**Description of the task**
Search the listing for the string "from". Copy every line that has it.

**Exercise data**
-- ==== Sys2Proof/Tests/Slice0.lean ====
section
/-! SUPPORT. Tests: each check of WellFormed refuses an ill-formed command; single steps on small states with results from the spec; for each
clause of a statement a state and operands that meet its conditions. -/
set_option Elab.async false
namespace Sys2Proof.Tests
open Sys2Proof Sys2Proof.Machine Sys2Proof.Claims

/-! ### WellFormed refuses -/

/-- A field that does not fit its width: a waymark message, a start-up frame, a temperature figure, a strap, a tap, a TAP instruction (R101, R182). -/
theorem test_wf_refuses_wide_fields :
    ([.wmStatus ⟨0, none⟩ 0 ⟨256, 0, 0, 0, 0, 0, 0, 0⟩, .swapEntry ⟨0, none⟩ 0 ⟨0, 0, 0, 2 ^ 32, 0, 0, 0, 0⟩, .startupAbortFrame ⟨0, none⟩ ⟨3, 0, 0, 2 ^ 20, [], 0⟩,
      .fextHReestimate ⟨0, none⟩ 65536 0 0, .railGood 0 64, .resetNRelease 64, .boardTestBegin ⟨256, [], 0⟩, .echoDriftCheck 0 none 0 (List.replicate 128 32768), .dapOperation 0 (2 ^ 32) 0,
      .domainRetry 4096, .domainWakeFail 4096, .bistTestDone (2 ^ 32) [], .commandTimeout 0x80 256, .hostelScrubPass [⟨0, 2 ^ 24, false⟩],
      .stageBoundary ⟨0, none⟩ [⟨0, 65536, 0⟩]] : List Instr).all (fun i => !i.wf) = true := by
  decide +kernel

/-- A number outside its range: codes of a slice fault, causes, items, slots, banks, domains, targets, host agents. -/
theorem test_wf_refuses_out_of_range :
    ([.sliceFault 0 0 0, .sliceFault 0 0 5, .crossbarChange 0 64, .testModeDrainPoint 0 12, .subadcTakeSlot 0 0 64 false, .subadcFail 0 0 65,
      .fastRetrainFail ⟨0, none⟩ 16, .startupFail ⟨0, none⟩ 16, .linkDown ⟨0, none⟩ 16, .frameExpiry ⟨0, none⟩ .tx 0 0, .hostelFence 66 0,
      .laneFault 0 0, .laneFault 0 6, .substitute 0 16, .eeiWakeCause ⟨0, none⟩ 0, .calDeferralWake ⟨0, none⟩ 7, .clockSwitchStep 5,
      .clockSwitchForced 5 0, .commandTimeout 0x88 0, .calRetry 0 0, .calRetry 1 65536, .porterTakeover 0, .dapOperation 4 0 0] :
      List Instr).all (fun i => !i.wf) = true := by decide +kernel

/-- A window of another pair or with a reference beyond the device's pairs, E2 without its 128 taps, a level that PAM4 lacks, a burst of three pages, a
start-up frame whose kind or set does not fit, a code of more than ten bits, a call whose bytes are no bytes, a call with a long body, a call from no
host agent, an access beyond the bus. -/
theorem test_wf_refuses_malformed_operands :
    ([.coachRx 0 none [] [⟨0, 0, [], []⟩] [] [] 0, .waymarkSymbolRx ⟨0, none⟩ [⟨0, 0, [], [⟨512, []⟩]⟩], .echoDriftCheck 0 none 0 [],
      .ingressBlock 0 0 0 [2], .greet ⟨0, none⟩ ⟨0, 1, 5, 0, 0, [0, 0, 0], false, 0, [0], []⟩,
      .startupTableFrame ⟨0, none⟩ ⟨16, 0, 0, 0, [], 0⟩, .startupTableFrame ⟨0, none⟩ ⟨1, 0, 16, 0, [], 0⟩, .packetRx 0 ⟨true, [1024]⟩,
      .devNop ⟨0, 0x80, 0, 0, [256]⟩, .devNop ⟨0, 0x80, 0, 0, List.replicate 1025 0⟩, .devNop ⟨0, 0x7F, 0, 0, []⟩, .devNop ⟨2, 0x80, 0, 0, []⟩,
      .devNop ⟨0, 0x80, 0, 8, []⟩, .rcRead ⟨2 ^ 32, none, .ring⟩ ⟨none, 0, 0⟩] : List Instr).all (fun i => !i.wf) = true := by decide +kernel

**Solved exercise**
/-! SUPPORT. Tests: each check of WellFormed refuses an ill-formed command; single steps on small states with results from the spec; for each
start-up frame whose kind or set does not fit, a code of more than ten bits, a call whose bytes are no bytes, a call with a long body, a call from no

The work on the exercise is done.